Required action |
Take the records below and print them verbatim up to and including the line that carries "p x).ctl = s.ctl := rfl".

(Stored data entries)
■ ■ ■ ■ ■ ■ ■

/-! `State.setStore` -/
@[simp] theorem State.setStore_pending (p : Nat) (x : Option FrameStore) : (s.setStore p x).pending = s.pending := rfl
@[simp] theorem State.setStore_now (p : Nat) (x : Option FrameStore) : (s.setStore p x).now = s.now := rfl
@[simp] theorem State.setStore_free (p : Nat) (x : Option FrameStore) : (s.setStore p x).free = s.free := rfl
@[simp] theorem State.setStore_params (p : Nat) (x : Option FrameStore) : (s.setStore p x).params = s.params := rfl
@[simp] theorem State.setStore_sent (p : Nat) (x : Option FrameStore) : (s.setStore p x).sent = s.sent := rfl
@[simp] theorem State.setStore_ctl (p : Nat) (x : Option FrameStore) : (s.setStore p x).ctl = s.ctl := rfl
@[simp] theorem State.setStore_ring (p : Nat) (x : Option FrameStore) : (s.setStore p x).ring = s.ring := rfl
@[simp] theorem State.setStore_hk (p : Nat) (x : Option FrameStore) : (s.setStore p x).hk = s.hk := rfl
@[simp] theorem State.setStore_bus (p : Nat) (x : Option FrameStore) : (s.setStore p x).bus = s.bus := rfl
@[simp] theorem State.setStore_pw (p : Nat) (x : Option FrameStore) : (s.setStore p x).pw = s.pw := rfl
@[simp] theorem State.setStore_cq (p : Nat) (x : Option FrameStore) : (s.setStore p x).cq = s.cq := rfl
@[simp] theorem State.setStore_cam (p : Nat) (x : Option FrameStore) : (s.setStore p x).cam = s.cam := rfl
@[simp] theorem State.setStore_pipes (p : Nat) (x : Option FrameStore) : (s.setStore p x).pipes = s.pipes := rfl
@[simp] theorem State.setStore_colour (p : Nat) (x : Option FrameStore) : (s.setStore p x).colour = s.colour := rfl
@[simp] theorem State.setStore_dram (p : Nat) (x : Option FrameStore) : (s.setStore p x).dram = s.dram := rfl
@[simp] theorem State.setStore_cxl (p : Nat) (x : Option FrameStore) : (s.setStore p x).cxl = s.cxl := rfl
@[simp] theorem State.setStore_mw (p : Nat) (x : Option FrameStore) : (s.setStore p x).mw = s.mw := rfl
@[simp] theorem State.setStore_ln (p : Nat) (x : Option FrameStore) : (s.setStore p x).ln = s.ln := rfl
@[simp] theorem State.setStore_fr (p : Nat) (x : Option FrameStore) : (s.setStore p x).fr = s.fr := rfl
@[simp] theorem State.setStore_vc (p : Nat) (x : Option FrameStore) : (s.setStore p x).vc = s.vc := rfl
@[simp] theorem State.setStore_au (p : Nat) (x : Option FrameStore) : (s.setStore p x).au = s.au := rfl
@[simp] theorem State.setStore_getP (p : Nat) (x : Option FrameStore) (i e : Nat) : (s.setStore p x).getP i e = s.getP i e := rfl
@[simp] theorem State.setStore_win (p : Nat) (x : Option FrameStore) (w' : Nat) : (s.setStore p x).win w' = s.win w' := rfl

/-! `State.setProbe` -/
@[simp] theorem State.setProbe_pending (k : Nat) (x : Option Probe) : (s.setProbe k x).pending = s.pending := rfl
@[simp] theorem State.setProbe_now (k : Nat) (x : Option Probe) : (s.setProbe k x).now = s.now := rfl
@[simp] theorem State.setProbe_free (k : Nat) (x : Option Probe) : (s.setProbe k x).free = s.free := rfl
@[simp] theorem State.setProbe_params (k : Nat) (x : Option Probe) : (s.setProbe k x).params = s.params := rfl
@[simp] theorem State.setProbe_sent (k : Nat) (x : Option Probe) : (s.setProbe k x).sent = s.sent := rfl
@[simp] theorem State.setProbe_ctl (k : Nat) (x : Option Probe) : (s.setProbe k x).ctl = s.ctl := rfl
@[simp] theorem State.setProbe_ring (k : Nat) (x : Option Probe) : (s.setProbe k x).ring = s.ring := rfl
@[simp] theorem State.setProbe_hk (k : Nat) (x : Option Probe) : (s.setProbe k x).hk = s.hk := rfl
@[simp] theorem State.setProbe_bus (k : Nat) (x : Option Probe) : (s.setProbe k x).bus = s.bus := rfl
@[simp] theorem State.setProbe_pw (k : Nat) (x : Option Probe) : (s.setProbe k x).pw = s.pw := rfl
@[simp] theorem State.setProbe_cq (k : Nat) (x : Option Probe) : (s.setProbe k x).cq = s.cq := rfl
@[simp] theorem State.setProbe_cam (k : Nat) (x : Option Probe) : (s.setProbe k x).cam = s.cam := rfl
@[simp] theorem State.setProbe_pipes (k : Nat) (x : Option Probe) : (s.setProbe k x).pipes = s.pipes := rfl
@[simp] theorem State.setProbe_dram (k : Nat) (x : Option Probe) : (s.setProbe k x).dram = s.dram := rfl
@[simp] theorem State.setProbe_cxl (k : Nat) (x : Option Probe) : (s.setProbe k x).cxl = s.cxl := rfl
@[simp] theorem State.setProbe_cv (k : Nat) (x : Option Probe) : (s.setProbe k x).cv = s.cv := rfl
@[simp] theorem State.setProbe_mw (k : Nat) (x : Option Probe) : (s.setProbe k x).mw = s.mw := rfl
@[simp] theorem State.setProbe_ln (k : Nat) (x : Option Probe) : (s.setProbe k x).ln = s.ln := rfl
@[simp] theorem State.setProbe_fr (k : Nat) (x : Option Probe) : (s.setProbe k x).fr = s.fr := rfl
@[simp] theorem State.setProbe_vc (k : Nat) (x : Option Probe) : (s.setProbe k x).vc = s.vc := rfl
@[simp] theorem State.setProbe_au (k : Nat) (x : Option Probe) : (s.setProbe k x).au = s.au := rfl
@[simp] theorem State.setProbe_getP (k : Nat) (x : Option Probe) (i e : Nat) : (s.setProbe k x).getP i e = s.getP i e := rfl
@[simp] theorem State.setProbe_win (k : Nat) (x : Option Probe) (w' : Nat) : (s.setProbe k x).win w' = s.win w' := rfl

/-! `State.modTask` -/
@[simp] theorem State.modTask_pending (n : Nat) (f : BgTask → BgTask) : (s.modTask n f).pending = s.pending := rfl
@[simp] theorem State.modTask_now (n : Nat) (f : BgTask → BgTask) : (s.modTask n f).now = s.now := rfl
@[simp] theorem State.modTask_free (n : Nat) (f : BgTask → BgTask) : (s.modTask n f).free = s.free := rfl
@[simp] theorem State.modTask_params (n : Nat) (f : BgTask → BgTask) : (s.modTask n f).params = s.params := rfl
@[simp] theorem State.modTask_sent (n : Nat) (f : BgTask → BgTask) : (s.modTask n f).sent = s.sent := rfl
@[simp] theorem State.modTask_ctl (n : Nat) (f : BgTask → BgTask) : (s.modTask n f).ctl = s.ctl := rfl
@[simp] theorem State.modTask_ring (n : Nat) (f : BgTask → BgTask) : (s.modTask n f).ring = s.ring := rfl
@[simp] theorem State.modTask_bus (n : Nat) (f : BgTask → BgTask) : (s.modTask n f).bus = s.bus := rfl
@[simp] theorem State.modTask_pw (n : Nat) (f : BgTask → BgTask) : (s.modTask n f).pw = s.pw := rfl
@[simp] theorem State.modTask_cq (n : Nat) (f : BgTask → BgTask) : (s.modTask n f).cq = s.cq := rfl
@[simp] theorem State.modTask_cam (n : Nat) (f : BgTask → BgTask) : (s.modTask n f).cam = s.cam := rfl
@[simp] theorem State.modTask_pipes (n : Nat) (f : BgTask → BgTask) : (s.modTask n f).pipes = s.pipes := rfl
@[simp] theorem State.modTask_colour (n : Nat) (f : BgTask → BgTask) : (s.modTask n f).colour = s.colour := rfl
@[simp] theorem State.modTask_dram (n : Nat) (f : BgTask → BgTask) : (s.modTask n f).dram = s.dram := rfl
@[simp] theorem State.modTask_cxl (n : Nat) (f : BgTask → BgTask) : (s.modTask n f).cxl = s.cxl := rfl
@[simp] theorem State.modTask_cv (n : Nat) (f : BgTask → BgTask) : (s.modTask n f).cv = s.cv := rfl
@[simp] theorem State.modTask_mw (n : Nat) (f : BgTask → BgTask) : (s.modTask n f).mw = s.mw := rfl
@[simp] theorem State.modTask_ln (n : Nat) (f : BgTask → BgTask) : (s.modTask n f).ln = s.ln := rfl
@[simp] theorem State.modTask_fr (n : Nat) (f : BgTask → BgTask) : (s.modTask n f).fr = s.fr := rfl
@[simp] theorem State.modTask_vc (n : Nat) (f : BgTask → BgTask) : (s.modTask n f).vc = s.vc := rfl
@[simp] theorem State.modTask_au (n : Nat) (f : BgTask → BgTask) : (s.modTask n f).au = s.au := rfl
@[simp] theorem State.modTask_getP (n : Nat) (f : BgTask → BgTask) (i e : Nat) : (s.modTask n f).getP i e = s.getP i e := rfl
@[simp] theorem State.modTask_win (n : Nat) (f : BgTask → BgTask) (w' : Nat) : (s.modTask n f).win w' = s.win w' := rfl

/-! `State.modLoop` -/
@[simp] theorem State.modLoop_pending (l : Nat) (f : Loop → Loop) : (s.modLoop l f).pending = s.pending := rfl
@[simp] theorem State.modLoop_now (l : Nat) (f : Loop → Loop) : (s.modLoop l f).now = s.now := rfl
@[simp] theorem State.modLoop_free (l : Nat) (f : Loop → Loop) : (s.modLoop l f).free = s.free := rfl
@[simp] theorem State.modLoop_params (l : Nat) (f : Loop → Loop) : (s.modLoop l f).params = s.params := rfl
@[simp] theorem State.modLoop_sent (l : Nat) (f : Loop → Loop) : (s.modLoop l f).sent = s.sent := rfl
@[simp] theorem State.modLoop_ctl (l : Nat) (f : Loop → Loop) : (s.modLoop l f).ctl = s.ctl := rfl
@[simp] theorem State.modLoop_ring (l : Nat) (f : Loop → Loop) : (s.modLoop l f).ring = s.ring := rfl
@[simp] theorem State.modLoop_hk (l : Nat) (f : Loop → Loop) : (s.modLoop l f).hk = s.hk := rfl
@[simp] theorem State.modLoop_bus (l : Nat) (f : Loop → Loop) : (s.modLoop l f).bus = s.bus := rfl
@[simp] theorem State.modLoop_pw (l : Nat) (f : Loop → Loop) : (s.modLoop l f).pw = s.pw := rfl
@[simp] theorem State.modLoop_cq (l : Nat) (f : Loop → Loop) : (s.modLoop l f).cq = s.cq := rfl
@[simp] theorem State.modLoop_cam (l : Nat) (f : Loop → Loop) : (s.modLoop l f).cam = s.cam := rfl
@[simp] theorem State.modLoop_pipes (l : Nat) (f : Loop → Loop) : (s.modLoop l f).pipes = s.pipes := rfl
@[simp] theorem State.modLoop_colour (l : Nat) (f : Loop → Loop) : (s.modLoop l f).colour = s.colour := rfl
@[simp] theorem State.modLoop_dram (l : Nat) (f : Loop → Loop) : (s.modLoop l f).dram = s.dram := rfl
@[simp] theorem State.modLoop_cxl (l : Nat) (f : Loop → Loop) : (s.modLoop l f).cxl = s.cxl := rfl
@[simp] theorem State.modLoop_cv (l : Nat) (f : Loop → Loop) : (s.modLoop l f).cv = s.cv := rfl
@[simp] theorem State.modLoop_ln (l : Nat) (f : Loop → Loop) : (s.modLoop l f).ln = s.ln := rfl
@[simp] theorem State.modLoop_fr (l : Nat) (f : Loop → Loop) : (s.modLoop l f).fr = s.fr := rfl
@[simp] theorem State.modLoop_vc (l : Nat) (f : Loop → Loop) : (s.modLoop l f).vc = s.vc := rfl
@[simp] theorem State.modLoop_au (l : Nat) (f : Loop → Loop) : (s.modLoop l f).au = s.au := rfl
@[simp] theorem State.modLoop_getP (l : Nat) (f : Loop → Loop) (i e : Nat) : (s.modLoop l f).getP i e = s.getP i e := rfl
@[simp] theorem State.modLoop_win (l : Nat) (f : Loop → Loop) (w' : Nat) : (s.modLoop l f).win w' = s.win w' := rfl

/-! `State.modTile` -/
@[simp] theorem State.modTile_pending (l hop : Nat) (f : Tile → Tile) : (s.modTile l hop f).pending = s.pending := rfl
@[simp] theorem State.modTile_now (l hop : Nat) (f : Tile → Tile) : (s.modTile l hop f).now = s.now := rfl
@[simp] theorem State.modTile_free (l hop : Nat) (f : Tile → Tile) : (s.modTile l hop f).free = s.free := rfl
@[simp] theorem State.modTile_params (l hop : Nat) (f : Tile → Tile) : (s.modTile l hop f).params = s.params := rfl
@[simp] theorem State.modTile_sent (l hop : Nat) (f : Tile → Tile) : (s.modTile l hop f).sent = s.sent := rfl
@[simp] theorem State.modTile_ctl (l hop : Nat) (f : Tile → Tile) : (s.modTile l hop f).ctl = s.ctl := rfl
@[simp] theorem State.modTile_ring (l hop : Nat) (f : Tile → Tile) : (s.modTile l hop f).ring = s.ring := rfl
@[simp] theorem State.modTile_hk (l hop : Nat) (f : Tile → Tile) : (s.modTile l hop f).hk = s.hk := rfl
@[simp] theorem State.modTile_bus (l hop : Nat) (f : Tile → Tile) : (s.modTile l hop f).bus = s.bus := rfl
@[simp] theorem State.modTile_pw (l hop : Nat) (f : Tile → Tile) : (s.modTile l hop f).pw = s.pw := rfl
@[simp] theorem State.modTile_cq (l hop : Nat) (f : Tile → Tile) : (s.modTile l hop f).cq = s.cq := rfl
@[simp] theorem State.modTile_cam (l hop : Nat) (f : Tile → Tile) : (s.modTile l hop f).cam = s.cam := rfl
@[simp] theorem State.modTile_pipes (l hop : Nat) (f : Tile → Tile) : (s.modTile l hop f).pipes = s.pipes := rfl
@[simp] theorem State.modTile_colour (l hop : Nat) (f : Tile → Tile) : (s.modTile l hop f).colour = s.colour := rfl
@[simp] theorem State.modTile_dram (l hop : Nat) (f : Tile → Tile) : (s.modTile l hop f).dram = s.dram := rfl
@[simp] theorem State.modTile_cxl (l hop : Nat) (f : Tile → Tile) : (s.modTile l hop f).cxl = s.cxl := rfl
@[simp] theorem State.modTile_cv (l hop : Nat) (f : Tile → Tile) : (s.modTile l hop f).cv = s.cv := rfl
@[simp] theorem State.modTile_ln (l hop : Nat) (f : Tile → Tile) : (s.modTile l hop f).ln = s.ln := rfl
@[simp] theorem State.modTile_fr (l hop : Nat) (f : Tile → Tile) : (s.modTile l hop f).fr = s.fr := rfl
@[simp] theorem State.modTile_vc (l hop : Nat) (f : Tile → Tile) : (s.modTile l hop f).vc = s.vc := rfl
@[simp] theorem State.modTile_au (l hop : Nat) (f : Tile → Tile) : (s.modTile l hop f).au = s.au := rfl
@[simp] theorem State.modTile_getP (l hop : Nat) (f : Tile → Tile) (i e : Nat) : (s.modTile l hop f).getP i e = s.getP i e := rfl
@[simp] theorem State.modTile_win (l hop : Nat) (f : Tile → Tile) (w' : Nat) : (s.modTile l hop f).win w' = s.win w' := rfl

/-! `State.modLink` -/
@[simp] theorem State.modLink_pending (f : PartnerLink → PartnerLink) : (s.modLink f).pending = s.pending := rfl
@[simp] theorem State.modLink_now (f : PartnerLink → PartnerLink) : (s.modLink f).now = s.now := rfl
@[simp] theorem State.modLink_free (f : PartnerLink → PartnerLink) : (s.modLink f).free = s.free := rfl
@[simp] theorem State.modLink_params (f : PartnerLink → PartnerLink) : (s.modLink f).params = s.params := rfl
@[simp] theorem State.modLink_sent (f : PartnerLink → PartnerLink) : (s.modLink f).sent = s.sent := rfl
@[simp] theorem State.modLink_ctl (f : PartnerLink → PartnerLink) : (s.modLink f).ctl = s.ctl := rfl
@[simp] theorem State.modLink_ring (f : PartnerLink → PartnerLink) : (s.modLink f).ring = s.ring := rfl
@[simp] theorem State.modLink_hk (f : PartnerLink → PartnerLink) : (s.modLink f).hk = s.hk := rfl
@[simp] theorem State.modLink_bus (f : PartnerLink → PartnerLink) : (s.modLink f).bus = s.bus := rfl
@[simp] theorem State.modLink_pw (f : PartnerLink → PartnerLink) : (s.modLink f).pw = s.pw := rfl
@[simp] theorem State.modLink_cq (f : PartnerLink → PartnerLink) : (s.modLink f).cq = s.cq := rfl
@[simp] theorem State.modLink_cam (f : PartnerLink → PartnerLink) : (s.modLink f).cam = s.cam := rfl
@[simp] theorem State.modLink_pipes (f : PartnerLink → PartnerLink) : (s.modLink f).pipes = s.pipes := rfl
@[simp] theorem State.modLink_colour (f : PartnerLink → PartnerLink) : (s.modLink f).colour = s.colour := rfl
@[simp] theorem State.modLink_dram (f : PartnerLink → PartnerLink) : (s.modLink f).dram = s.dram := rfl
@[simp] theorem State.modLink_cxl (f : PartnerLink → PartnerLink) : (s.modLink f).cxl = s.cxl := rfl
@[simp] theorem State.modLink_cv (f : PartnerLink → PartnerLink) : (s.modLink f).cv = s.cv := rfl
@[simp] theorem State.modLink_ln (f : PartnerLink → PartnerLink) : (s.modLink f).ln = s.ln := rfl
@[simp] theorem State.modLink_fr (f : PartnerLink → PartnerLink) : (s.modLink f).fr = s.fr := rfl
@[simp] theorem State.modLink_vc (f : PartnerLink → PartnerLink) : (s.modLink f).vc = s.vc := rfl
@[simp] theorem State.modLink_au (f : PartnerLink → PartnerLink) : (s.modLink f).au = s.au := rfl
@[simp] theorem State.modLink_getP (f : PartnerLink → PartnerLink) (i e : Nat) : (s.modLink f).getP i e = s.getP i e := rfl
@[simp] theorem State.modLink_win (f : PartnerLink → PartnerLink) (w' : Nat) : (s.modLink f).win w' = s.win w' := rfl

■ ■ ■ ■ ■ ■ ■

Written solution |
/-! `State.setStore` -/
@[simp] theorem State.setStore_pending (p : Nat) (x : Option FrameStore) : (s.setStore p x).pending = s.pending := rfl
@[simp] theorem State.setStore_now (p : Nat) (x : Option FrameStore) : (s.setStore p x).now = s.now := rfl
@[simp] theorem State.setStore_free (p : Nat) (x : Option FrameStore) : (s.setStore p x).free = s.free := rfl
@[simp] theorem State.setStore_params (p : Nat) (x : Option FrameStore) : (s.setStore p x).params = s.params := rfl
@[simp] theorem State.setStore_sent (p : Nat) (x : Option FrameStore) : (s.setStore p x).sent = s.sent := rfl
@[simp] theorem State.setStore_ctl (p : Nat) (x : Option FrameStore) : (s.setStore p x).ctl = s.ctl := rfl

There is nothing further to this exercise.